Juno Temple: Rising star set for Sundance
- Published
For several years Juno Temple has been a rising star in the movie industry. Now she has three films set to premiere at the Sundance Film Festival.
Juno Temple is catching her breath - and wants to catch up on some films - after a hectic 2012.
"I got to play a prostitute, a schizophrenic, a fairy and a dead girl," she explains. "It was a good year!"
We are at Bafta HQ in London, where the 23-year-old daughter of British film director Julien Temple has been tipped as one of this year's crop of future stars of cinema.
Temple is almost unrecognisable from her most recent big-screen outing in crime thriller Killer Joe, in which she played vulnerable, child-like Dottie Smith opposite Matthew McConaughey, as a twisted Texan detective.
The actress explains that her current cascade of red hair is the legacy of recently-wrapped film Horns, which stars Daniel Radcliffe as a young man who wakes to find strange growths sprouting from his temples.
"It was a magic, mystical experience," says Temple. "We were filming in Vancouver in these incredible forests - and all my stuff was shot at night."

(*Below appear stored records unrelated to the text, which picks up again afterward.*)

-- ==== Sys2Proof/Machine/Mxe.lean ====
section
/-!
DEFINITION. The matrix engine: accumulator tiles and their owners, MMA by chunks, MDRAIN by rows, and the token and access
instructions (12 R275 to R294).
-/
namespace Sys2Proof.Machine

/-- A tile of a group. -/
def Group.tile (g : Group) (t : Nat) : Tile := Tab.get {} g.tiles t

/-- The state with a tile of the current group replaced. -/
def State.setTile (s : State) (t : Nat) (x : Tile) : State := s.setGrp { s.grp with tiles := Tab.put s.grp.tiles t x }

/-- An element of a tile, by row and column. -/
def Tile.elem (x : Tile) (m n : Nat) : Word := Tab.get 0 x.elems (128 * m + n)

/-- The tile with an element written. An element of +0 is not listed. -/
def Tile.setElem (x : Tile) (m n : Nat) (w : Word) : Tile :=
  let k := 128 * m + n
  { x with elems := if w = 0 then Tab.del x.elems k else Tab.put x.elems k w }

/-- The code of an owner state (12 R276). -/
def Owner.code : Owner → Nat
  | .vec => 0
  | .mxe => 1
  | .busy => 2

/-- The TOKEN trap of a tile found in a state its instruction does not accept (12 R277). -/
def tokenTrap (t : Nat) (o : Owner) : Res := .trap { cause := cTOKEN, info := BitVec.ofNat 32 (t * 16 + o.code * 128) }

/-- An instruction that requires the owner VEC (12 R277). -/
def State.needVec (s : State) (t : Nat) (k : Tile → Res) : Res :=
  let x := s.grp.tile t
  if x.owner = .vec then k x else tokenTrap t x.owner

/-- A command that requires the owner MXE; it stalls while the tile is BUSY (12 R277). -/
def State.needMxe (s : State) (t : Nat) (k : Tile → Res) : Res :=
  let x := s.grp.tile t
  match x.owner with
  | .mxe => k x
  | .vec => tokenTrap t .vec
  | .busy => .stall (.tile t)

/-- The effect of MZERO (12 R279). -/
def perfMzero (t : BitVec 3) (s : State) : Res :=
  s.needVec t.toNat fun x => .done (s.setTile t.toNat { x with elems := [] })

/-- The effect of TKGIVE (12 R279). -/
def perfTkgive (t : BitVec 3) (s : State) : Res :=
  s.needVec t.toNat fun x => .done (s.setTile t.toNat { x with owner := .mxe })

/-- The effect of TKTAKE: it stalls while the tile is BUSY (12 R277, R279). -/
def perfTktake (t : BitVec 3) (s : State) : Res :=
  let x := s.grp.tile t.toNat
  if x.owner = .busy then .stall (.tile t.toNat) else .done (s.setTile t.toNat { x with owner := .vec })

/-- The row and first column of a row operand; none where its value is not admitted (12 R280). -/
def rowOf (r : Word) (h : BitVec 1) (w : Nat) : Option (Nat × Nat) :=
  let c := bits r 13 8
  if bit r 7 || bits r 31 14 ≠ 0 || decide (64 < c + w) then none else some (bits r 6 0, 64 * h.toNat + c)

/-- The effect of ACCRD (12 R280). -/
def perfAccrd (d r : BitVec 7) (h : BitVec 1) (t : BitVec 3) (s : State) : Res :=
  let w := s.grp.w
  match rowOf ((s.read r).lane 0) h w with
  | none => .trap { cause := cILLOPND }
  | some (m, j) => s.needVec t.toNat fun x => .done (s.write d (.g ((List.range w).map fun i => x.elem m (j + i))))

/-- The effect of ACCWR (12 R280). -/
def perfAccwr (v r : BitVec 7) (h : BitVec 1) (t : BitVec 3) (s : State) : Res :=
  match rowOf ((s.read r).lane 0) h s.grp.w with
  | none => .trap { cause := cILLOPND }
  | some (m, j) =>
    s.needVec t.toNat fun x =>
      let y := s.read v
      .done (s.setTile t.toNat (s.activeLanes.foldl (fun (x : Tile) i => x.setElem m (j + i) (y.lane i)) x))

/-- The effect of MSTAT (12 R281). -/
def perfMstat (d : BitVec 7) (s : State) : Res :=
  let g := s.grp
  let n := nTiles (s.nodeRec g.node)
  let own := (List.range 8).foldl (fun a t => a + (if t < n then (g.tile t).owner.code else 3) * 4 ^ t) 0
  .done (s.writeAll d.toNat 0 (BitVec.ofNat 32 (min 15 g.mcmds.length * 65536 + own)))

She also recently completed filming on on Disney's live-action fairy tale Maleficent. Out in 2014, it stars Angelina Jolie and is a retelling of Sleeping Beauty from the perspective of the evil antagonist of the title. "My little brother can go and see that one," laughs Temple.
Her more adult-orientated - and much praised - role in Killer Joe saw her under the directorial wing of William Friedkin.

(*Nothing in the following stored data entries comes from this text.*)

-- ==== Sys2Proof/Machine/Sched.lean ====
section
/-!
DEFINITION. Events of the schedulers, the bins and the memory hierarchy: fresh bundles, promotion, polls, ACQUIRE grants,
admission and its timers (04 R130, 05 R146 to R152, 07 R185), completions (18 R391), evictions, contributions and uncorrectable
errors (08 R198, R214, 09 R235, 15 R350).
-/
namespace Sys2Proof.Machine

/-! ## Bundles -/

/-- FRESH_BUNDLE_DRAW (04 R130). -/
def execFreshBundleDraw (g : Nat) (s : State) : Host.Outcome State Fault Refusal := .next (s.tick.drawFresh g)

/-- A bin whose age exceeds REFORMAGE qualifies for a draw (04 R130). -/
def State.ageBin (s : State) (gid : Nat) (key : Word) : State :=
  let g := s.group gid
  match g.rbins.find? fun b => b.1 = key with
  | some b =>
    if nReformAge (s.nodeRec g.node) < s.clock - binSince b ∧ !g.aged.contains key then
      s.setGroup gid { g with aged := key :: g.aged }
    else s
  | none => s

/-- REFORMAGE_EXPIRY (04 R130). -/
def execReformageExpiry (g key : Nat) (s : State) : Host.Outcome State Fault Refusal := .next (s.tick.ageBin g (BitVec.ofNat 32 key))

/-- A bundle ready for 4,096 clocks without issuing is promoted until it issues (05 R152). -/
def State.promote (s : State) (gid bid : Nat) : State :=
  let b := s.bundle gid bid
  if b.started ∧ b.isReady ∧ b.ready + 4096 ≤ s.clock ∧ !b.promoted then s.setBundle gid bid { b with promoted := true } else s

/-- STARVATION_PROMOTION (05 R152). -/
def execStarvationPromotion (g b : Nat) (s : State) : Host.Outcome State Fault Refusal := .next (s.tick.promote g b)

/-- WAITA_POLL (07 R185). -/
def execWaitaPoll (g b : Nat) (acc : Bool) (s : State) : Host.Outcome State Fault Refusal :=
  .next (s.tick.pollWaita { gid := g, bid := b, acc := acc })

/-! ## ACQUIRE -/

/-- The group on a core whose ACQUIRE request is the oldest, or the latest admitted of those that wait in ACQUIRE; a restore is no
admission there, so that the group of the highest id is the latest (05 R151; DESIGN CHOICE, log 72). -/
def State.oldestReq (s : State) (core : Nat) : Option (Nat × Group) :=
  (s.groups.filter fun e => e.2.core = core && e.2.acqReq.isSome && e.2.st = .prologue).foldl (fun o e => match o with
    | some f => if e.2.acqReq.getD 0 < f.2.acqReq.getD 0 then some e else o
    | none => some e) none
def State.latestReq (s : State) (core : Nat) : Option (Nat × Group) :=
  (s.groups.filter fun e => e.2.core = core && e.2.acqReq.isSome && e.2.st = .prologue).foldl (fun o e => match o with
    | some f => if f.1 < e.1 then some e else o
    | none => some e) none

/-- Resources of a core with one of its groups counted at its full allotment (05 R150). -/
def State.loadWith (s : State) (core gid : Nat) : Load :=
  s.groups.foldl (fun (l : Load) (e : Nat × Group) =>
    let g := e.2
    let r := s.nodeRec g.node
    if g.core ≠ core ∨ g.st = .saved ∨ g.st = .gone then l
    else if e.1 = gid then l.add (groupLoad r g.w g.nb (nScratch r) (nGslots r))
    else l.add (groupLoad r g.w g.nb g.scrSize (s.budget g))) {}

/-- The oldest request of a core is granted; where it cannot be met and every group there waits in ACQUIRE, the latest of them
is saved (05 R150, R151). -/
def State.grantAcquire (s : State) (core : Nat) : State :=
  match s.oldestReq core with
  | none => s
  | some (gid, g) =>
    if (s.loadWith core gid).fits then
      s.setGroup gid { g with st := .full, isFull := true, acqReq := none, scrSize := nScratch (s.nodeRec g.node) }
    else
      let here := s.groups.filter fun e => e.2.core = core && e.2.st ≠ .saved
      if here.all (fun e => e.2.acqReq.isSome) && here.all (fun e => e.2.saving.isNone) then
        (match s.latestReq core with
         | some (k, h) => s.setGroup k { h with saving := some 2 }
         | none => s)
      else s

/-- ACQUIRE_GRANT (05 R150, R151). -/
def execAcquireGrant (core : Nat) (s : State) : Host.Outcome State Fault Refusal := .next (s.tick.grantAcquire core)

/-! ## Admission -/

/-- GROUP_ADMISSION of the next group of launch g to a core (05 R149, R156). -/
def execGroupAdmission (g core : Nat) (s : State) : Host.Outcome State Fault Refusal := .next (s.tick.admission g core)

/-- The intervals of STAGGER that have run out (05 R149). -/
def State.staggerEnd (s : State) : State :=
  s.mapGraph fun g => { g with lastAdm := g.lastAdm.filter fun t => decide (s.clock < t.2.2 + nStaggern (s.nodeRec t.1)) }

/-- STAGGER_EXPIRY (05 R149). -/
def execStaggerExpiry (s : State) : Host.Outcome State Fault Refusal := .next s.tick.staggerEnd

/-- The records of a bin whose timer has expired form a launch; the node's kick stands from the expiry on, also while no Hull works to
form it (05 R146, 18 R388). -/
def State.binTimer (s : State) (n : Nat) : State :=
  let r := s.nodeRec n
  match s.bin n with
  | [] => s
  | b :: t =>
    let due := b.1 + nBinTimer r * 1024
    if nBinTimer r = 0 ∨ s.clock < due then s
    else if s.dev.hulls = 0 then s.kick n
    else
      let s := s.journal 7 n (BitVec.ofNat 32 due) 0
      (s.setBin n []).newLaunch n (nGL r) ((b :: t).map (·.2))

/-- BIN_TIMER_EXPIRY (05 R146). -/
def execBinTimerExpiry (node : Nat) (s : State) : Host.Outcome State Fault Refusal := .next (s.tick.binTimer node)

/-- COMPLETION_ACK (18 R391). -/
def execCompletionAck (s : State) : Host.Outcome State Fault Refusal := .next s.tick.ackCompletion

/-! ## Memory -/

/-- A line leaves an L1 or a cluster unit, the writes it holds going back (08 R198). -/
def State.evictCopy (s : State) (cluster : Bool) (unit line : Nat) : State :=
  if cluster then
    let inside := fun (x : Nat × Copy) => x.1 / 64 = line
    let t := s.clOf unit
    let s := s.homePut ((t.filter fun x => inside x && x.2.2).map fun x => (x.1, x.2.1))
    { s with cl := Tab.put s.cl unit (t.filter fun x => !inside x) }
  else s.flushL1 unit (64 * line) 64

/-- LINE_EVICTION (08 R198). -/
def execLineEviction (cluster : Bool) (unit line : Nat) (s : State) : Host.Outcome State Fault Refusal :=
  .next (s.tick.evictCopy cluster unit line)

/-- The waiting records that go first: of each clause the oldest (05 R142, 09 R245). -/
def State.sproutHeads (s : State) : List Sprout :=
  s.sprouts.filter fun p => (s.sprouts.find? fun q => q.who = p.who && q.clause = p.clause) = some p

/-- The first waiting record that finds room is sent (05 R142, 09 R245, 18 R386). -/
def State.sendSprout (s : State) : Option State :=
  s.sproutHeads.findSome? fun p =>
    (s.sendRecord p.node p.handle p.rcd).map fun t => { t with sprouts := t.sprouts.erase p }

/-- The oldest entry of a forwarding table whose clause has no record any more, or had none, goes to memory (07 R171). -/
def State.settleFwd (s : State) : Option State :=
  s.groups.findSome? fun e => e.2.bundles.findSome? fun b =>
    match b.2.fwd.getLast? with
    | some f => if (b.2.xs.out? f.clause).isNone then some (s.drainFwd e.1 b.1 1) else none
    | none => none

/-- The first stream that still has unused nodes of a clause that trapped returns them (13 R321). -/
def State.settleNodes (s : State) : Option State :=
  s.groups.findSome? fun e => e.2.bundles.findSome? fun b =>
    if b.2.xs.spare.any fun r => (b.2.xs.out? r.clause).isNone then some (s.returnLost { gid := e.1, bid := b.1 }) else none

/-- What the machine holds back goes where it belongs, one piece at a time: the first UO store, else the writes of the first engine
path that holds some, else a waiting record that finds room, else a SPILL entry, else the pool nodes of a clause that trapped (07 R171,
08 R195, R201, 09 R245, 13 R321). -/
def State.settle (s : State) : State :=
  match s.uoq with
  | u :: t => { s.performUo u with uoq := t }
  | [] =>
    match List.find? (fun (e : Nat × Tab Copy) => e.2.any fun c => c.2.2) s.pbuf with
    | some e => s.wbPath (e.1 / 8) (e.1 % 8)
    | none => ((s.sendSprout.or s.settleFwd).or s.settleNodes).getD s

/-- EST_CONTRIBUTION_APPLY (08 R214). -/
def execEstContributionApply (k : Nat) (s : State) : Host.Outcome State Fault Refusal := .next (s.tick.applyContrib k)

/-- OVERLAY_EVICTION (09 R235). -/
def execOverlayEviction (line : Nat) (s : State) : Host.Outcome State Fault Refusal := .next (s.tick.evictLine line)

/-- The 8-byte unit of a key takes poison (15 R350). -/
def State.poisonUnit (s : State) (key : Nat) : State :=
  if s.poisoned.contains (key / 8) then s else { s with poisoned := key / 8 :: s.poisoned }

/-- UNCORRECTABLE_ERROR (15 R350). -/
def execUncorrectableError (addr : Nat) (s : State) : Host.Outcome State Fault Refusal := .next (s.tick.poisonUnit addr)

end Sys2Proof.Machine
end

"He's a master of his craft and changed the history of cinema with The Exorcist," enthuses Temple.
"I had to play Dottie as as very innocent and very young, and at the same time very all-knowing. To combine those things was a challenge, but Billy helped me so much. It's a movie that I'm so proud to be a part of."

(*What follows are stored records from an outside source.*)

-- ==== Sys2Proof/Machine/Husk.lean ====
section
/-!
DEFINITION. The Husk: its layout as fields that are both written and read, its size, and the images of a group's parts
(15 R360 to R363).
-/
namespace Sys2Proof.Machine

/-! ## Fields -/

/-- A field of a layout: where it stands, its bytes, what it holds of a part, and the part with it loaded. -/
structure Fld (α : Type) where
  off : Nat
  n   : Nat
  get : α → Nat
  set : Nat → α → α

/-- A word field. -/
def fldWord {α : Type} (off : Nat) (get : α → Word) (set : Word → α → α) : Fld α :=
  { off := off, n := 4, get := fun a => (get a).toNat, set := fun v a => set (BitVec.ofNat 32 v) a }

/-- A field of 8 bytes. -/
def fldDword {α : Type} (off : Nat) (get : α → DWord) (set : DWord → α → α) : Fld α :=
  { off := off, n := 8, get := fun a => (get a).toNat, set := fun v a => set (BitVec.ofNat 64 v) a }

/-- A field that is written and not loaded. -/
def fldOut {α : Type} (off n : Nat) (get : α → Nat) : Fld α := { off := off, n := n, get := get, set := fun _ a => a }

/-- The fields of a part as fields of the whole. -/
def fldsIn {α β : Type} (base : Nat) (get : α → β) (put : β → α → α) (fs : List (Fld β)) : List (Fld α) :=
  fs.map fun f => { off := base + f.off, n := f.n, get := fun a => f.get (get a), set := fun v a => put (f.set v (get a)) a }

/-- What fields write: offsets with bytes. -/
def fldsBytes {α : Type} (fs : List (Fld α)) (a : α) : List (Nat × List Byte) := fs.map fun f => (f.off, leBytes f.n (f.get a))

/-- A part with fields loaded; rd gives n bytes at an offset as a number. -/
def fldsLoad {α : Type} (fs : List (Fld α)) (rd : Nat → Nat → Nat) (a : α) : α := fs.foldl (fun a f => f.set (rd f.off f.n) a) a

/-- A bit of a number as a number. -/
def bitOf (b : Bool) (k : Nat) : Nat := if b then 2 ^ k else 0

/-- A bit field of a number. -/
def nbits (v hi lo : Nat) : Nat := v / 2 ^ lo % 2 ^ (hi - lo + 1)

/-! ## Streams -/

/-- A set of designators as a bit map. -/
def bitMap (l : List Nat) (n : Nat) : Nat := (List.range n).foldl (fun a i => a + bitOf (l.contains i) i) 0

/-- A stream's state (15 R362); m gives the marks that stand. -/
def streamFlds (acc : Bool) (m : Marks) : List (Fld Stream) :=
  [fldWord 0x00 (·.pc) (fun v x => { x with pc := v }),
   { off := 0x04, n := 4,
     get := fun x => x.resumeAt % 16 + bitOf (x.wait ≠ .nothing) 4 + bitOf x.handler 5 + bitOf x.mask 6 + bitOf x.pnote 7,
     set := fun v x => { x with resumeAt := v % 16, handler := v.testBit 5, mask := v.testBit 6, pnote := v.testBit 7 } },
   fldWord 0x08 (·.rgnPc) (fun v x => { x with rgnPc := v }),
   { off := 0x0C, n := 4, get := fun x => x.rgnWord % 16, set := fun v x => { x with rgnWord := v % 16 } },
   fldWord 0x10 (·.rgnCount) (fun v x => { x with rgnCount := v }),
   { off := 0x18, n := 8, get := fun x => if acc then x.exec.toNat else 0,
     set := fun v x => if acc then { x with exec := BitVec.ofNat 64 v } else x },
   fldDword 0x20 (·.entryExec) (fun v x => { x with entryExec := v })] ++
  ((List.range 12).map fun f =>
    { off := 0x28 + f, n := 1, get := fun x => x.flag f, set := fun v x => { x with flags := Tab.put x.flags f v } }) ++
  [fldOut 0x40 16 (fun _ => bitMap m.dst 0x68), fldOut 0x50 16 (fun _ => bitMap m.src 0x68),
   fldOut 0x60 2 (fun _ => bitMap m.kdst 16), fldOut 0x62 2 (fun _ => bitMap m.ksrc 16),
   { off := 0x70, n := 4, get := fun x => x.trapCause, set := fun v x => { x with trapCause := v } },
   fldWord 0x74 (·.trapInfo) (fun v x => { x with trapInfo := v }),
   fldWord 0x78 (·.trapPc) (fun v x => { x with trapPc := v }),
   fldDword 0x80 (·.trapAddr) (fun v x => { x with trapAddr := v }),
   fldDword 0x88 (·.trapExec) (fun v x => { x with trapExec := v }),
   fldOut 0x90 8 (fun x => match firstDue x.due with
     | some t => t.cause + t.info.toNat * 2 ^ 32
     | none => 0)]

/-- A stream's barrier records (15 R362). -/
def barrecFlds : List (Fld Stream) :=
  (List.range 64).map fun n =>
    { off := 4 * n, n := 4,
      get := fun x => match Tab.find? x.barRec n with
        | some g => 2 ^ 31 + g % 2 ^ 16
        | none => 0,
      set := fun v x => { x with barRec := if v.testBit 31 then Tab.put x.barRec n (v % 2 ^ 16) else Tab.del x.barRec n } }

/-! ## Bundles -/

/-- A pattern's 11 words (11 R261): base, lane count, then four counts and strides. -/
def patWords (p : Pattern) : List Word :=
  [half false p.base, half true p.base, BitVec.ofNat 32 p.l] ++ p.cs.flatMap fun c => [BitVec.ofNat 32 c.1, c.2]

/-- The pattern that 11 words stand for. -/
def patOf (w : List Word) : Pattern :=
  { base := pair64 (wordAt w 0) (wordAt w 1), l := (wordAt w 2).toNat,
    cs := (List.range 4).map fun k => ((wordAt w (3 + 2 * k)).toNat, wordAt w (4 + 2 * k)) }

/-- Words as a number, and a number as words. -/
def wordsNat : List Word → Nat
  | [] => 0
  | w :: ws => w.toNat + 2 ^ 32 * wordsNat ws
def natWords (n v : Nat) : List Word := (List.range n).map fun i => BitVec.ofNat 32 (v / 2 ^ (32 * i))

/-- The size code of a walk's entries (11 R262). -/
def sizeCode (n : Nat) : Nat := if n = 1 then 0 else if n = 2 then 1 else 2

/-- Walk i of a bundle: a record of 64 bytes (15 R362). The lane stride stands in word 12 (DESIGN CHOICE, log 26). -/
def walkFld (i : Nat) : Fld Bundle :=
  { off := 0x540 + 64 * i, n := 64,
    get := fun b => match b.walks[i]? with
      | none => 0
      | some w =>
        wordsNat ([BitVec.ofNat 32 (1 + bitOf w.store 1 + sizeCode w.n * 4 + w.q * 2 ^ 16)] ++ patWords w.pat ++ [w.ls, BitVec.ofNat 32 w.point]),
    set := fun v b => match b.walks[i]? with
      | none => b
      | some w =>
        let ws := natWords 14 v
        let h := v % 2 ^ 32
        { b with walks := b.walks.set i { w with store := h.testBit 1, n := 2 ^ nbits h 3 2, q := nbits h 19 16, pat := patOf (ws.drop 1),
                                                 ls := wordAt ws 12, point := (wordAt ws 13).toNat, parked := false } } }

/-- The fixed part of a bundle record (15 R362); mx and ma give the marks that stand in its streams. -/
def bundleFlds (mx ma : Marks) (hasA : Bool) : List (Fld Bundle) :=
  [fldOut 0x000 4 (fun b => b.bundle + bitOf b.xs.ended 8 + bitOf b.as.ended 9 + bitOf b.as.present 10),
   fldWord 0x004 (·.spillBase) (fun v b => { b with spillBase := v }),
   fldWord 0x008 (·.ra) (fun v b => { b with ra := v })] ++
  fldsIn 0x010 (·.xs) (fun x b => { b with xs := x }) (streamFlds false mx) ++
  (if hasA then fldsIn 0x110 (·.as) (fun x b => { b with as := x }) (streamFlds true ma) else []) ++
  fldsIn 0x210 (·.xs) (fun x b => { b with xs := x }) barrecFlds ++
  (if hasA then fldsIn 0x310 (·.as) (fun x b => { b with as := x }) barrecFlds else []) ++
  [fldDword 0x410 (·.sr) (fun v b => { b with sr := v }),
   fldDword 0x418 (·.srEntry) (fun v b => { b with srEntry := v }),
   { off := 0x420, n := 4,
     get := fun b => b.toks.foldl (fun a t => a + bitOf t.2.pending t.1 + bitOf t.2.atEntry (8 + t.1)) 0,
     set := fun v b => { b with toks := b.toks.map fun t => (t.1, { t.2 with pending := v.testBit t.1, atEntry := v.testBit (8 + t.1) }) } }] ++
  ((List.range 8).map fun z =>
    { off := 0x424 + z, n := 1, get := fun b => (Tab.get {} b.toks z).dest,
      set := fun v b => match Tab.find? b.toks z with
        | some t => { b with toks := Tab.put b.toks z { t with dest := v } }
        | none => b }) ++
  ((List.range 32).map fun r =>
    fldWord (0x440 + 4 * r) (fun b => Tab.get 0 b.as.x r) (fun v b => { b with as := { b.as with x := Tab.put b.as.x r v } })) ++
  [{ off := 0x4C0, n := 2,
     get := fun b => (List.range 16).foldl (fun a j => a + bitOf ((Tab.get 0 b.as.k j).getLsbD 0) j) 0,
     set := fun v b => { b with as := { b.as with k := (List.range 16).map fun j => (j, if v.testBit j then 1 else 0) } } },
   { off := 0x500, n := 48, get := fun b => wordsNat (patWords b.pat), set := fun v b => { b with pat := patOf (natWords 11 v) } }] ++
  ((List.range 4).map walkFld) ++
  ((List.range 16).map fun q => fldOut (0x640 + 4 * q) 4 (fun b => (b.queue q).ents.length)) ++
  [fldOut 0x680 24 (fun b => (List.range 96).foldl (fun a r => a + (b.vreg r).code * 4 ^ r) 0)]

/-- Lane values as bytes. -/
def laneBytes (w : Nat) (f : Nat → Word) : List Byte := (List.range w).flatMap fun i => leBytes 4 (f i).toNat

/-- The entry of the shape store for a register (04 R111, 15 R362). -/
def shapeEntry : VReg → List Byte
  | .val (.u a) => leBytes 8 a.toNat
  | .val (.a b s) => leBytes 4 b.toNat ++ leBytes 4 s.toNat
  | _ => leBytes 8 0

/-- The variable part of a bundle record (15 R362). -/
def bundleVar (w : Nat) (b : Bundle) : List Byte :=
  let o := fun n => laneBytes w fun i => wordAt (Tab.get [] b.o n) i
  let kx := fun n => leBytes 8 (Tab.get (0 : DWord) b.xs.k n).toNat
  let ent := fun (e : QEnt) => [BitVec.ofNat 8 e.val.tag, 0, 0, 0] ++ laneBytes w fun i => e.val.lane i
  ((List.range 96).flatMap fun r => shapeEntry (b.vreg r)) ++
    (b.residents.flatMap fun r => match b.vreg r with
      | .val v => laneBytes w fun i => v.lane i
      | .spilled _ => []) ++
    (List.range 8).flatMap o ++ laneBytes w (fun i => wordAt b.l0 i) ++ laneBytes w (fun i => wordAt b.l1 i) ++
    (List.range 16).flatMap kx ++ leBytes 8 b.xs.exec.toNat ++ leBytes 8 b.live.toNat ++
    (List.range 16).flatMap fun q => (b.queue q).ents.flatMap ent

/-- Bytes of a bundle record (15 R363). -/
def bundleSize (w : Nat) (b : Bundle) : Nat :=
  roundUp (2048 + 768 + 4 * w * (b.residents.length + 10) + 144 +
    (List.range 16).foldl (fun a q => a + (b.queue q).ents.length * (4 + 4 * w)) 0) 256

/-- The registers of a bundle as its Husk gives them: the shape store, resident registers in order, and registers in automatic
slots as they stood. -/
def loadRegs (w : Nat) (rd : Nat → Nat → Nat) (b : Bundle) : Bundle × Nat :=
  let tag := fun r => nbits (rd (0x680 + r / 4) 1) (2 * (r % 4) + 1) (2 * (r % 4))
  let step := fun (a : Tab VReg × Nat) r =>
    let e := rd (0x800 + 8 * r) 8
    match tag r with
    | 0 => (a.1 ++ [(r, .val (.u (BitVec.ofNat 32 e)))], a.2)
    | 1 => (a.1 ++ [(r, .val (.a (BitVec.ofNat 32 e) (BitVec.ofNat 32 (e / 2 ^ 32))))], a.2)
    | 2 => (a.1 ++ [(r, .val (.g ((List.range w).map fun i => BitVec.ofNat 32 (rd (a.2 + 4 * i) 4))))], a.2 + 4 * w)
    | _ => (a.1 ++ [(r, b.vreg r)], a.2)
  let (v, at') := (List.range 96).foldl step ([], 0x800 + 768)
  ({ b with v := v }, at')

One reviewer said Killer Joe catapulted Temple "into the first league of ones to watch", external.
Now Temple is off to the Sundance Film Festival, external, which begins this week in Utah, where three of her films will premiere.
One of these is Afternoon Delight, external, which follows the story of a Los Angeles housewife Rachel (Kathryn Hahn) who visits a strip club to spice up her marriage. She meets McKenna, a stripper played by Temple, and decides to adopt her as her live-in nanny.
Temple, who had to learn how to lap dance for the role, praises her "extraordinary" first-time director Jill Soloway. "I'm so proud of it," she says. "The movie is so beautifully pieced together."
Another Sundance premiere is biopic Lovelace, external, in which Temple appears opposite Amanda Seyfried who plays former porn star Linda Lovelace.
The film, by Rob Epstein and Jeffrey Friedman, charts the story behind Deep Throat - the 1972 pornographic film that became a cultural phenomenon - and the more sinister narrative behind it.
Temple's third Sundance outing is Magic Magic, external, directed by Sebastian Silva, in which she stars opposite Michael Cera as a young woman who begins to mentally unravel while on holiday with her friends in a remote part of Chile.
"Playing a schizophrenic was a tough one," admits Temple. "It's an extraordinary adventure, but it's an upsetting movie."
Temple's breakthrough role was in 2006's Notes on a Scandal in which she played Polly, the rebellious daughter of Cate Blanchett's character Sheba.
Her other film appearances include Atonement, The Other Boleyn Girl, The Three Musketeers, and St Trinian's and Pandaemonium.
The latter was directed by her father Julien Temple whose work includes Sex Pistols film The Great Rock'n'Roll Swindle, pop videos for David Bowie, and documentaries about Kinks singer Ray Davies and Joe Strummer of The Clash.
"My father is such a big inspiration for me. I want to work with him again - and hopefully that will happen sooner rather than later."
What kind of career advice has she had from him? "The advice from him that I take everywhere is don't do anything unless you're passionate about it. I have never taken a role that I haven't wanted to play.
"I've never said 'Yeah - payday! Let's do it!' He's always said however long you're playing a role - whether it's two hours, two days or two months - you have to want to be that person and sweat and bleed for them."
She pauses, and adds: "He's also said knowledge is the key to life - that's a good one too."
The Sundance Film Festival runs from 17 -27 January. The winner of the EE Rising Star Award will be unveiled at the Baftas on 10 February.